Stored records
------
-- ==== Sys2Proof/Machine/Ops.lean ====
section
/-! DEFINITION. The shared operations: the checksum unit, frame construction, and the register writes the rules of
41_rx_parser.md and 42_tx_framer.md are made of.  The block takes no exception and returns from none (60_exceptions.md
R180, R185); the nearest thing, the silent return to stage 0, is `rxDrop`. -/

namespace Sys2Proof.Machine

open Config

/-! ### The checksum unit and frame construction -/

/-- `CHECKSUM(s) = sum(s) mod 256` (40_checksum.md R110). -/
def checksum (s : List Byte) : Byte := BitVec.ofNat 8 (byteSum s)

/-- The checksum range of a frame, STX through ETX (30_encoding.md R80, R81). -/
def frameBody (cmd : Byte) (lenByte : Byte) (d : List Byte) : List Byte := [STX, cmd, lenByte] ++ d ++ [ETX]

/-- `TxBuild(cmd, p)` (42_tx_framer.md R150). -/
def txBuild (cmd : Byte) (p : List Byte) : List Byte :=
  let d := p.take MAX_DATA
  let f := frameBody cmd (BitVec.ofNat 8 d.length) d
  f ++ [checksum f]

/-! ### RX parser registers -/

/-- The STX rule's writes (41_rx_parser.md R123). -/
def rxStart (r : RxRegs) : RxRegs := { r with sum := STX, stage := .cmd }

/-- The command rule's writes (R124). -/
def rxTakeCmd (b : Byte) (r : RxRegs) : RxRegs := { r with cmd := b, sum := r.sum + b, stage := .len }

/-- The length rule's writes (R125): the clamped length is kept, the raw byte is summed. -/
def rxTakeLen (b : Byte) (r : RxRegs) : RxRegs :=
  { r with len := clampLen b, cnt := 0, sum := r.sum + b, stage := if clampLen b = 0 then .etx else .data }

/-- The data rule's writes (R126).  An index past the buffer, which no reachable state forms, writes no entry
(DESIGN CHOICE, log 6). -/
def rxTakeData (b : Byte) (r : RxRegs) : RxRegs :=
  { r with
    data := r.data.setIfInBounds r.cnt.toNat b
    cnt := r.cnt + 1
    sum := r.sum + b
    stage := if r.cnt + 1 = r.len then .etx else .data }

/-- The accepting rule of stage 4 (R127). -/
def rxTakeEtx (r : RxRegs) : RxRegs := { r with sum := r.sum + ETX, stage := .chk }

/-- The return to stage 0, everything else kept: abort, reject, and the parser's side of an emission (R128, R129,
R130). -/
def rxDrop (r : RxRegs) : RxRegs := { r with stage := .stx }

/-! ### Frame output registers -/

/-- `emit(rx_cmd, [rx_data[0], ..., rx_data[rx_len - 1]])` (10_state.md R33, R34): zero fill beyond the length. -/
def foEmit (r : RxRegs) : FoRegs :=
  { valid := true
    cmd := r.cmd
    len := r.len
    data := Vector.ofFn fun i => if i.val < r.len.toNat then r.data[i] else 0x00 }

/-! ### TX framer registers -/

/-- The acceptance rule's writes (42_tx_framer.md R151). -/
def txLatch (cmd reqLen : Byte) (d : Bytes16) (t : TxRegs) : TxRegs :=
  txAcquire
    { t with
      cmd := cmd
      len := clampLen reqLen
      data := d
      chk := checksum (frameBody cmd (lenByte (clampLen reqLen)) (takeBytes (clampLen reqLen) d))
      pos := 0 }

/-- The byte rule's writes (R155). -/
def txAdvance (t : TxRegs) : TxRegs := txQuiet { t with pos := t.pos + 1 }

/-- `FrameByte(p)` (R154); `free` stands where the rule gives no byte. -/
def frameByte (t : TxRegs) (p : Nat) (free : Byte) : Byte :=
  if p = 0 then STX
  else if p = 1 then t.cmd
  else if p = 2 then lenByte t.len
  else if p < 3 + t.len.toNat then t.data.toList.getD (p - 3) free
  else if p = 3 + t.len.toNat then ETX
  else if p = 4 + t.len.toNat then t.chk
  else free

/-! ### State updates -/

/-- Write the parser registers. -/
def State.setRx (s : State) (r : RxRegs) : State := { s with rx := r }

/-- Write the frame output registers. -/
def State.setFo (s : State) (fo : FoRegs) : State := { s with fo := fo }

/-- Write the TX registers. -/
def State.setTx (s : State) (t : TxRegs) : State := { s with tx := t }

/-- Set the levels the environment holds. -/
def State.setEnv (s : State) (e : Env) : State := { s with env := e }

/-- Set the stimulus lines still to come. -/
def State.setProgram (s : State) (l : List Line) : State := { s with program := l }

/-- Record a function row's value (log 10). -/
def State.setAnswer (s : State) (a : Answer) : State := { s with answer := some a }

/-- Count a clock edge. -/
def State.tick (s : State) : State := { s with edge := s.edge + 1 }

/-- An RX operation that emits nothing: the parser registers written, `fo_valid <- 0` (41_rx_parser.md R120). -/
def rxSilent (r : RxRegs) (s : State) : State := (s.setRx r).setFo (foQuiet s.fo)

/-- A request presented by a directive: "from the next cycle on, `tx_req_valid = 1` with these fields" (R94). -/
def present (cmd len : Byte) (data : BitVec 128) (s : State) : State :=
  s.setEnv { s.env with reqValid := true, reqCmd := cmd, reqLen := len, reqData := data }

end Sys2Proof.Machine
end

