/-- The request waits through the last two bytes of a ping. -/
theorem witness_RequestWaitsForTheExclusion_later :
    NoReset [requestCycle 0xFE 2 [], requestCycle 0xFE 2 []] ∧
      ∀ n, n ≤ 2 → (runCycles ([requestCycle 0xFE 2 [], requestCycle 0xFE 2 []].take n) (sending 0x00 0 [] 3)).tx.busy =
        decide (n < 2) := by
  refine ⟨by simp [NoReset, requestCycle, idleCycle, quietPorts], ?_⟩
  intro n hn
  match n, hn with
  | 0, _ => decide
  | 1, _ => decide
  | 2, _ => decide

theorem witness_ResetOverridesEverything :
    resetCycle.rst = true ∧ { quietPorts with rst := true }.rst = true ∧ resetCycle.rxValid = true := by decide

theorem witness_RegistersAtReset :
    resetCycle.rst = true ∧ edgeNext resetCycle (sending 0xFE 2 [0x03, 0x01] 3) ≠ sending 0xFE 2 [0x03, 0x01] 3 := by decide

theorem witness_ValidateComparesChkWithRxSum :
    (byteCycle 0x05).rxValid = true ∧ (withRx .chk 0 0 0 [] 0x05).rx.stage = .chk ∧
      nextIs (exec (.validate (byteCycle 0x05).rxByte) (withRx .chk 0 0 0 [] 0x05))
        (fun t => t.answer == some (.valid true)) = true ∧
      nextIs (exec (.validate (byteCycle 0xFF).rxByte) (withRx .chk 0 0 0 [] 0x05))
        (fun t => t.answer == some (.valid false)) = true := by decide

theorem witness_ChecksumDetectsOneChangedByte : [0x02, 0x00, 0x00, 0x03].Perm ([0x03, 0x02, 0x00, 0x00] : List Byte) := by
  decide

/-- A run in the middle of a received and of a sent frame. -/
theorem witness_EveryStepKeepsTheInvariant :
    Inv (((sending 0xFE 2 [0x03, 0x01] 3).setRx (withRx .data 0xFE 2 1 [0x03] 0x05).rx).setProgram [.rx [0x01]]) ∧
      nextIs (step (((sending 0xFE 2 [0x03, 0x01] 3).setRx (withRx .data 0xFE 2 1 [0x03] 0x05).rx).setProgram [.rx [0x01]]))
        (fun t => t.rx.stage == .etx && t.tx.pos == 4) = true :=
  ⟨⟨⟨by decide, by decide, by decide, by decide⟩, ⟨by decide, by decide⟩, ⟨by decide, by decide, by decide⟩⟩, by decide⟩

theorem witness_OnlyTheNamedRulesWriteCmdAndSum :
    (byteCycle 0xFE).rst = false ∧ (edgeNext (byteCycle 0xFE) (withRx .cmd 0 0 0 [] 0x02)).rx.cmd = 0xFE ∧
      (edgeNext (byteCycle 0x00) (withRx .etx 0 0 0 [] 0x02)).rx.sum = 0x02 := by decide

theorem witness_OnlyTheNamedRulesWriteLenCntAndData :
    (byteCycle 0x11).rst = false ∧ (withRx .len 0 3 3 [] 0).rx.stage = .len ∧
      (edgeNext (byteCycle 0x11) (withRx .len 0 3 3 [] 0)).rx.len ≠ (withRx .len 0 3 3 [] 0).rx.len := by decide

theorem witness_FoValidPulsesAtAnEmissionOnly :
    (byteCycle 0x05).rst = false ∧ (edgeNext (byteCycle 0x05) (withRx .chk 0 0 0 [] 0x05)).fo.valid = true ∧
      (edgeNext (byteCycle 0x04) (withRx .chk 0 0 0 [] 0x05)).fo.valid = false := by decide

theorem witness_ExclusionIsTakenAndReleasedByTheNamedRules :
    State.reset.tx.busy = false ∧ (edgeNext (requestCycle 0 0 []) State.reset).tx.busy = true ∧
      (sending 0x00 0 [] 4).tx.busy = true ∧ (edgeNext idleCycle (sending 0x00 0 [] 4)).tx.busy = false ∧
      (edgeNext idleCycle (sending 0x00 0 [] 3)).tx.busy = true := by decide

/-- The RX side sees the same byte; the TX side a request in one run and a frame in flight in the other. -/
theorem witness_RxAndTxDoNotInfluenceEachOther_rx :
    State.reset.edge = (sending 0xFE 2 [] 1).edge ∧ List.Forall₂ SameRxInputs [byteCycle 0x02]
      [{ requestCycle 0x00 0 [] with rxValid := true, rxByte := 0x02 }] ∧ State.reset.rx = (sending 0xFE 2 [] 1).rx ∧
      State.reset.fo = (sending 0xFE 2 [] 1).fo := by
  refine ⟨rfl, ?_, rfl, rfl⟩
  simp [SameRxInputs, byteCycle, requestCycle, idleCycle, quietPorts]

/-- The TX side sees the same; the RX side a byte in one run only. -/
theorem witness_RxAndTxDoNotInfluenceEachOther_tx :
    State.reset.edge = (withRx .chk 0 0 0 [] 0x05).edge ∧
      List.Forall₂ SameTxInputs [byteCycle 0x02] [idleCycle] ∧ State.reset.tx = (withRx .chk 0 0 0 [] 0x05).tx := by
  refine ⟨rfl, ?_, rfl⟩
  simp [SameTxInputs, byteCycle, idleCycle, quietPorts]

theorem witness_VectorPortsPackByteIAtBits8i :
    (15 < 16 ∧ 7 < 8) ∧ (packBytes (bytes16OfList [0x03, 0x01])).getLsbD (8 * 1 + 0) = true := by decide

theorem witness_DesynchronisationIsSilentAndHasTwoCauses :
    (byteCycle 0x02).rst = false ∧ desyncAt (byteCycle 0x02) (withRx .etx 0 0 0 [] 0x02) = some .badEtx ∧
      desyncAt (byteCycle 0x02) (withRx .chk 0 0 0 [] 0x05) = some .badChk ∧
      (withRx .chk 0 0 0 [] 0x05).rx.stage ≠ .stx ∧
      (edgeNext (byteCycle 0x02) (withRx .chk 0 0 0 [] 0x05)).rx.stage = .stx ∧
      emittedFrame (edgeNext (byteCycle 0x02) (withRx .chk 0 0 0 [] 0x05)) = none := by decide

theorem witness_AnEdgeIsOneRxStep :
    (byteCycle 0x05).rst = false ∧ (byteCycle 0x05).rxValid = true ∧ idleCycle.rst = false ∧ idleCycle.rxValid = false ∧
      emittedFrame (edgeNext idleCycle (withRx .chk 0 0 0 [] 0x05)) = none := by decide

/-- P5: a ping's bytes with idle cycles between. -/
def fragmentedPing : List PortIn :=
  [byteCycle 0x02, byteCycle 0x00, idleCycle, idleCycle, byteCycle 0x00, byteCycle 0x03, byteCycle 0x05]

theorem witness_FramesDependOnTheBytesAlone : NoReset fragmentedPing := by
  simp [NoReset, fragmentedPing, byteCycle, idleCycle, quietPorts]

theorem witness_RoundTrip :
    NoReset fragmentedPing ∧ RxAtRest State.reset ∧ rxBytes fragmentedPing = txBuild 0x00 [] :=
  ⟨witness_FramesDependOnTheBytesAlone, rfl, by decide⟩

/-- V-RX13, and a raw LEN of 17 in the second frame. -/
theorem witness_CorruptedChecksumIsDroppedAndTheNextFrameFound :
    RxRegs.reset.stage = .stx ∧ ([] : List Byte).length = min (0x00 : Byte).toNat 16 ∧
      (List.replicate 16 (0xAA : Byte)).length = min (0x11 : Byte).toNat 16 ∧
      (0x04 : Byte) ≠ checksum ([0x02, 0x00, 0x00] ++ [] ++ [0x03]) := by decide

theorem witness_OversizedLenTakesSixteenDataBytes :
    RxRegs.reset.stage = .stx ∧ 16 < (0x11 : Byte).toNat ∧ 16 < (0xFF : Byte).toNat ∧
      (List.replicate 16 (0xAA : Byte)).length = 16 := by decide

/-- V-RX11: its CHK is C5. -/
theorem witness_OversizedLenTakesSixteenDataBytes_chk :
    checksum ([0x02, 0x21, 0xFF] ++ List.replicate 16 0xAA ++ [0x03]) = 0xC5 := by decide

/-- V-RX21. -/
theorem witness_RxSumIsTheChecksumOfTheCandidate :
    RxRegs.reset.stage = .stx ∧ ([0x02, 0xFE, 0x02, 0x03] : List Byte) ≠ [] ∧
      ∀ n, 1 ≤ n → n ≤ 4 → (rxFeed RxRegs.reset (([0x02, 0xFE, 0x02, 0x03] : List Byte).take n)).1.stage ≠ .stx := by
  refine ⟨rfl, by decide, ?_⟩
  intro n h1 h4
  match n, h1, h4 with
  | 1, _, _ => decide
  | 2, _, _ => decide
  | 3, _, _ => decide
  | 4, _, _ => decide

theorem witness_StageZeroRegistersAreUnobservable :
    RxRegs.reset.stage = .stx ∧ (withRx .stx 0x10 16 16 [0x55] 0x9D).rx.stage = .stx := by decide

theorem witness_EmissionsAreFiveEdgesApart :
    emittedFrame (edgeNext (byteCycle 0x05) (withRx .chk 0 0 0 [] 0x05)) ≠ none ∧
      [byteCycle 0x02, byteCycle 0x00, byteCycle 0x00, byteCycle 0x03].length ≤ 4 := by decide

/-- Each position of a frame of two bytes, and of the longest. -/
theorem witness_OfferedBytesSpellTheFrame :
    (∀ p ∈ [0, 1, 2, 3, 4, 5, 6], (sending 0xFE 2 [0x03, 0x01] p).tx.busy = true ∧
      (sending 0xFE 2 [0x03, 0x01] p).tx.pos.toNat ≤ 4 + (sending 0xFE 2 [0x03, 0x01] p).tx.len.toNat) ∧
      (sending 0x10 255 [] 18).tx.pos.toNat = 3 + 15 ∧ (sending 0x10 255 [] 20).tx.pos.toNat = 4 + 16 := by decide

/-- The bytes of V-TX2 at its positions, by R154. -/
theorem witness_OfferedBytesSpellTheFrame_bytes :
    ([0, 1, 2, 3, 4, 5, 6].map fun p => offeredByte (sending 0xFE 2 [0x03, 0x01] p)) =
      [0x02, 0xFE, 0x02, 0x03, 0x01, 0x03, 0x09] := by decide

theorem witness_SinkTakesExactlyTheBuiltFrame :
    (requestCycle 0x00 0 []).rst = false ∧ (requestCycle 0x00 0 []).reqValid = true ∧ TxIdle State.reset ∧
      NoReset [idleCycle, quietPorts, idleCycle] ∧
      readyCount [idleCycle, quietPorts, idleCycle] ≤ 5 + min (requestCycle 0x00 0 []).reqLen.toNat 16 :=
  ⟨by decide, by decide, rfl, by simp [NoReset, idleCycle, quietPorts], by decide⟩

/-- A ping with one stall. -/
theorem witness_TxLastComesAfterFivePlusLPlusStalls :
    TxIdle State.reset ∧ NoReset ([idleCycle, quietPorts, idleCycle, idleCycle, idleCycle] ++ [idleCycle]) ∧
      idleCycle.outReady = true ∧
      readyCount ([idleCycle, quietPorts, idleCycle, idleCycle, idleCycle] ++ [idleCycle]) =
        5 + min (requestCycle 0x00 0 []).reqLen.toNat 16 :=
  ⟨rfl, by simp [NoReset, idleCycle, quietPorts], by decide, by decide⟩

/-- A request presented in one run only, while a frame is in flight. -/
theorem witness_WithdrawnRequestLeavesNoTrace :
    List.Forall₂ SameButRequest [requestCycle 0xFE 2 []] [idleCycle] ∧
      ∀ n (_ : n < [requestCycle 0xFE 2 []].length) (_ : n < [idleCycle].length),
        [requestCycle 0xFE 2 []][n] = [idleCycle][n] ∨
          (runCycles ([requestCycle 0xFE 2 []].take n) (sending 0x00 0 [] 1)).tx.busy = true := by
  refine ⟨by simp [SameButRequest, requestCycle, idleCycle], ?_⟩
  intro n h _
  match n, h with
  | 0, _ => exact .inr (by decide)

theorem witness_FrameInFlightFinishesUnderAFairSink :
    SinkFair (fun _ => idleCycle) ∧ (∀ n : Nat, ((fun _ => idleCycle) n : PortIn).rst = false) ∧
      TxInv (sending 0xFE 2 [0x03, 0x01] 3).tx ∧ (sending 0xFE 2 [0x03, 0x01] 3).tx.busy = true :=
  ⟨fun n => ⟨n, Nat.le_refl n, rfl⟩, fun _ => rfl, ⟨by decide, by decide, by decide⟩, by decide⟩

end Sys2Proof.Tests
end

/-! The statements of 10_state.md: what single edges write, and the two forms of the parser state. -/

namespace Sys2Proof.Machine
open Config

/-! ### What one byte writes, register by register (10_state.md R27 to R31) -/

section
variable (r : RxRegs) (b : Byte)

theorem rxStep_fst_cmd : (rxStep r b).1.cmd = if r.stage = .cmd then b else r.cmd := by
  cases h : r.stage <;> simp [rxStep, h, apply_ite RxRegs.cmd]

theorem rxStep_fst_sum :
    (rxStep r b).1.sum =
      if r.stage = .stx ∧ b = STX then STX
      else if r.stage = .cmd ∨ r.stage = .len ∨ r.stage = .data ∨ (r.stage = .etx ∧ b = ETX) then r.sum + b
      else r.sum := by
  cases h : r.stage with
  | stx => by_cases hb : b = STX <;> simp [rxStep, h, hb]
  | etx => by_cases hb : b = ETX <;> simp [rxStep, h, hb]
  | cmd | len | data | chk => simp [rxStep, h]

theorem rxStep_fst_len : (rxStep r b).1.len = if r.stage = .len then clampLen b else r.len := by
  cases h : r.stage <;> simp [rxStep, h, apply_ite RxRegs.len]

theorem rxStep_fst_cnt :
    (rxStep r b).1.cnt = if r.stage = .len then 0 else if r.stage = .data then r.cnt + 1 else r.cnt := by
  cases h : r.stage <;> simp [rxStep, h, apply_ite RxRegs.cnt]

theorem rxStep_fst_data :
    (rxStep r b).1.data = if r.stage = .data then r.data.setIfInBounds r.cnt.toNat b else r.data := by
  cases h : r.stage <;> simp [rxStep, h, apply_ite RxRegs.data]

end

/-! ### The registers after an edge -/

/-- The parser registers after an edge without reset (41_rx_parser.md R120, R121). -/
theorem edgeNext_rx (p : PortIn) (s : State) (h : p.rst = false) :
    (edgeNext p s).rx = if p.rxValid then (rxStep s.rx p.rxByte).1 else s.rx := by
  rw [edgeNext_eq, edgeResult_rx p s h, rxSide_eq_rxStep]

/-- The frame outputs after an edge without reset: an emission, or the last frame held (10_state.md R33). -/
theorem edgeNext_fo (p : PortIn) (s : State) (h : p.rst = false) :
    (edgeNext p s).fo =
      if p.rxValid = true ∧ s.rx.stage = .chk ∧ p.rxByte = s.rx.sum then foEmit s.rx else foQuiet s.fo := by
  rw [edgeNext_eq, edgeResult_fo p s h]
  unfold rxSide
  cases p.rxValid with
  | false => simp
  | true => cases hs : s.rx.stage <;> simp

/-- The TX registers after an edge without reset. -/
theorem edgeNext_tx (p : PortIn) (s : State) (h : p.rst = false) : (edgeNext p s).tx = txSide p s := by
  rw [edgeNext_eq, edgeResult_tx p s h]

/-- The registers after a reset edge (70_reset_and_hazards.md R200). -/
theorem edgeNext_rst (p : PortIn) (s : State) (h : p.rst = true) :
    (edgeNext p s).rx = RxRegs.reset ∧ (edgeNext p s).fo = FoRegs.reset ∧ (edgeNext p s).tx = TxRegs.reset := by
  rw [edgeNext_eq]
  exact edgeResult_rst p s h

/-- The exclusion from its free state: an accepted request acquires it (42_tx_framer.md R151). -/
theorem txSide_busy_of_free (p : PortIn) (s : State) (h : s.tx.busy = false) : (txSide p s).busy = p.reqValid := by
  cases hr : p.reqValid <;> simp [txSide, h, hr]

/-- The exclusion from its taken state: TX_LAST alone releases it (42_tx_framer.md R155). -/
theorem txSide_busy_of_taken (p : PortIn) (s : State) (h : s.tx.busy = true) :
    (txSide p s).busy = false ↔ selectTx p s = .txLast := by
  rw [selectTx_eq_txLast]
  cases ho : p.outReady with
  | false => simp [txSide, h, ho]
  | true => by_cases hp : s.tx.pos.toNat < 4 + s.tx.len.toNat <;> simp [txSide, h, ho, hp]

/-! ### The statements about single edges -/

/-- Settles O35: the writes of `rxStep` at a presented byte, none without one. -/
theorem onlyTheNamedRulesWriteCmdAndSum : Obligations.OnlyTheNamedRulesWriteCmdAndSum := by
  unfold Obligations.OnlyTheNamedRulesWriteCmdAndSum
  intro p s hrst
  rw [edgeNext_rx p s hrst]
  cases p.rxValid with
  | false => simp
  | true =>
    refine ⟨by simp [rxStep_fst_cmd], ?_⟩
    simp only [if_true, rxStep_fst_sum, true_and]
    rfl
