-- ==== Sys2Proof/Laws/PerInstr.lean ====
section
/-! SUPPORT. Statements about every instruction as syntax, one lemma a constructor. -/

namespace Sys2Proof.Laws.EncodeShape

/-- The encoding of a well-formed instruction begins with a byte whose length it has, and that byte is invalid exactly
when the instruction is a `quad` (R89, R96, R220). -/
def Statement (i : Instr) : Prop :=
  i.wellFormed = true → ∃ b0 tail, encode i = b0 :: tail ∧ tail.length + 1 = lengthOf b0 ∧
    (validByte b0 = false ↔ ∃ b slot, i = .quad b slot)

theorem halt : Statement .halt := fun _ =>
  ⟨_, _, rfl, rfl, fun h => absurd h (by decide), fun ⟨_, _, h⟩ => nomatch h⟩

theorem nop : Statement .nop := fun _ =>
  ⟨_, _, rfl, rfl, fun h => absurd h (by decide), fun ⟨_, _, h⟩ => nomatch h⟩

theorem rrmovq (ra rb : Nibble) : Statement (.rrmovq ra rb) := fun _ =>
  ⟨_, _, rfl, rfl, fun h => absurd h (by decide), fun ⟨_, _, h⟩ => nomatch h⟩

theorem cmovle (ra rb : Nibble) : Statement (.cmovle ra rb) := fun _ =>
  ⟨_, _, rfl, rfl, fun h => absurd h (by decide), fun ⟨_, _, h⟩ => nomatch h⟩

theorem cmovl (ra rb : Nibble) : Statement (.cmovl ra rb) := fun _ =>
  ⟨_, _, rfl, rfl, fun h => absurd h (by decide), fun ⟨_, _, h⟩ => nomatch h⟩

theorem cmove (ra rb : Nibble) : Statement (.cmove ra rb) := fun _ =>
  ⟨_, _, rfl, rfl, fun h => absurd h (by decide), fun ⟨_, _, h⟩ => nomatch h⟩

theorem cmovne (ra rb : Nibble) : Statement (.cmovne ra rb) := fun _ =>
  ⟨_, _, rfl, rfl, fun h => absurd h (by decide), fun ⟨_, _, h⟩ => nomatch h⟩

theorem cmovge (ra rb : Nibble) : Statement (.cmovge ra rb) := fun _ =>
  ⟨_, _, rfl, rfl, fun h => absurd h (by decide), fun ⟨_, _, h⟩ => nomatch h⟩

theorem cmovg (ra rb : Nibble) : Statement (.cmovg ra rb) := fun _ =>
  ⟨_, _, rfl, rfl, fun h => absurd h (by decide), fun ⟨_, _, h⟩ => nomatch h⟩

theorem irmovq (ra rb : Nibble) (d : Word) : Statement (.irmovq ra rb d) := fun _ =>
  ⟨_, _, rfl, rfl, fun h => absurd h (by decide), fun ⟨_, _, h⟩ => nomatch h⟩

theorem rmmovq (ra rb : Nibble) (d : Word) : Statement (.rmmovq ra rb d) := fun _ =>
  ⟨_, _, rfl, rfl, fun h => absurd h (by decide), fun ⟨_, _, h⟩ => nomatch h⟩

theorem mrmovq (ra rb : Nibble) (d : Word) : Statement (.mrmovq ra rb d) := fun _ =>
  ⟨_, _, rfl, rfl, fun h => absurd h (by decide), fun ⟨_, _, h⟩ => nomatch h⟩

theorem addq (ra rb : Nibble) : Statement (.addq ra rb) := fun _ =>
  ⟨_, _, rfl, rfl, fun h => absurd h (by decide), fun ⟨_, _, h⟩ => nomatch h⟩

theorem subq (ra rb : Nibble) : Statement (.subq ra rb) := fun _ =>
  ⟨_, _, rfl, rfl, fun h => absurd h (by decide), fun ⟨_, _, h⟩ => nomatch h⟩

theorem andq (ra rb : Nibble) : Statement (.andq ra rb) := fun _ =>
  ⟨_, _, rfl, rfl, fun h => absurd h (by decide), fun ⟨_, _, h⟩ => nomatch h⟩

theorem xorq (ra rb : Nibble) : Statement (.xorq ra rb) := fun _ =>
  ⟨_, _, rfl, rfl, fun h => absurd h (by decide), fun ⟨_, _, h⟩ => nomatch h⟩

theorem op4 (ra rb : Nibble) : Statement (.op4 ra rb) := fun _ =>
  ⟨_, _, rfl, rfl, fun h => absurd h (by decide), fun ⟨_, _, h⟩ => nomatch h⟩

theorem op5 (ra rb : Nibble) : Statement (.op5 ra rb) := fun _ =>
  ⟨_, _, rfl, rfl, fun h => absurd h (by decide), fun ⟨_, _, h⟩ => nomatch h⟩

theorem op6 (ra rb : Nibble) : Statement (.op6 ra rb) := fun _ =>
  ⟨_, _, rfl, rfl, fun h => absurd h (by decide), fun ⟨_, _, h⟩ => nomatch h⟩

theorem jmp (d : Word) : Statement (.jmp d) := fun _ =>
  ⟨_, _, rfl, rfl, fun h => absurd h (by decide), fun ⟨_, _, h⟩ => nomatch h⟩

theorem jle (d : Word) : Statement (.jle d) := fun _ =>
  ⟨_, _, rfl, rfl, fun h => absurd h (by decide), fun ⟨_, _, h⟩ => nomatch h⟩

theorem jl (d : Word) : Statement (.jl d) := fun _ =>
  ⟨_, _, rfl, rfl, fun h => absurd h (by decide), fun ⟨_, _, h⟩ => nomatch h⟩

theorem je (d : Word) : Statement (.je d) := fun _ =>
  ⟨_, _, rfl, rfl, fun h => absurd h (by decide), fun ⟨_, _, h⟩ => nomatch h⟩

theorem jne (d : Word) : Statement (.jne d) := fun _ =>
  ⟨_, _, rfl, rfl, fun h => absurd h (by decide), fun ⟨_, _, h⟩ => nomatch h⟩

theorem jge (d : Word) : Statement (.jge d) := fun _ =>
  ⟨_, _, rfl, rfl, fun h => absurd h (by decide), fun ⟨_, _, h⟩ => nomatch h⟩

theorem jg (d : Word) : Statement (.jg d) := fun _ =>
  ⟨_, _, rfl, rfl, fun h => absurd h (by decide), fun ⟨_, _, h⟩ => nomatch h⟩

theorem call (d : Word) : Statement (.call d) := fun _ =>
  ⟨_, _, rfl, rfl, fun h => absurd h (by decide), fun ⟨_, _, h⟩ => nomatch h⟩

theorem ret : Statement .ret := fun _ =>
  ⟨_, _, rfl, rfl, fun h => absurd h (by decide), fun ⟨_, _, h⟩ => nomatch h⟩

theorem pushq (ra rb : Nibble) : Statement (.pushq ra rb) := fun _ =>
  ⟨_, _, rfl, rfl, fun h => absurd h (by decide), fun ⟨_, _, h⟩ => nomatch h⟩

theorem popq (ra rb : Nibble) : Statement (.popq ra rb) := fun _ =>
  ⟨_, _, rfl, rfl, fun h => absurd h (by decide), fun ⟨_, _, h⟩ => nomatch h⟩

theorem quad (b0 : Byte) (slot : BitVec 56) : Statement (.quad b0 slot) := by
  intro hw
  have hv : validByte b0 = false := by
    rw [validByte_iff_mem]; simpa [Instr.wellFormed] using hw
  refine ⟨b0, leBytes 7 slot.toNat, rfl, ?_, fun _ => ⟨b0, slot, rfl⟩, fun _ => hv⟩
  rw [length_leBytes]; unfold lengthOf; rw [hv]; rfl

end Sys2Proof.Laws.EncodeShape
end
------
### WORK TASK
The range runs from the line above containing "RxRegs.reset.stage = .stx ∧ ([]" to the line containing "the longest. -/", inclusive. Restate those lines word for word and no others.

### RESPONSE FOR THIS EXERCISE
    RxRegs.reset.stage = .stx ∧ ([] : List Byte).length = min (0x00 : Byte).toNat 16 ∧
      (List.replicate 16 (0xAA : Byte)).length = min (0x11 : Byte).toNat 16 ∧
      (0x04 : Byte) ≠ checksum ([0x02, 0x00, 0x00] ++ [] ++ [0x03]) := by decide

theorem witness_OversizedLenTakesSixteenDataBytes :
    RxRegs.reset.stage = .stx ∧ 16 < (0x11 : Byte).toNat ∧ 16 < (0xFF : Byte).toNat ∧
      (List.replicate 16 (0xAA : Byte)).length = 16 := by decide

/-- V-RX11: its CHK is C5. -/
theorem witness_OversizedLenTakesSixteenDataBytes_chk :
    checksum ([0x02, 0x21, 0xFF] ++ List.replicate 16 0xAA ++ [0x03]) = 0xC5 := by decide

/-- V-RX21. -/
theorem witness_RxSumIsTheChecksumOfTheCandidate :
    RxRegs.reset.stage = .stx ∧ ([0x02, 0xFE, 0x02, 0x03] : List Byte) ≠ [] ∧
      ∀ n, 1 ≤ n → n ≤ 4 → (rxFeed RxRegs.reset (([0x02, 0xFE, 0x02, 0x03] : List Byte).take n)).1.stage ≠ .stx := by
  refine ⟨rfl, by decide, ?_⟩
  intro n h1 h4
  match n, h1, h4 with
  | 1, _, _ => decide
  | 2, _, _ => decide
  | 3, _, _ => decide
  | 4, _, _ => decide

theorem witness_StageZeroRegistersAreUnobservable :
    RxRegs.reset.stage = .stx ∧ (withRx .stx 0x10 16 16 [0x55] 0x9D).rx.stage = .stx := by decide

theorem witness_EmissionsAreFiveEdgesApart :
    emittedFrame (edgeNext (byteCycle 0x05) (withRx .chk 0 0 0 [] 0x05)) ≠ none ∧
      [byteCycle 0x02, byteCycle 0x00, byteCycle 0x00, byteCycle 0x03].length ≤ 4 := by decide

/-- Each position of a frame of two bytes, and of the longest. -/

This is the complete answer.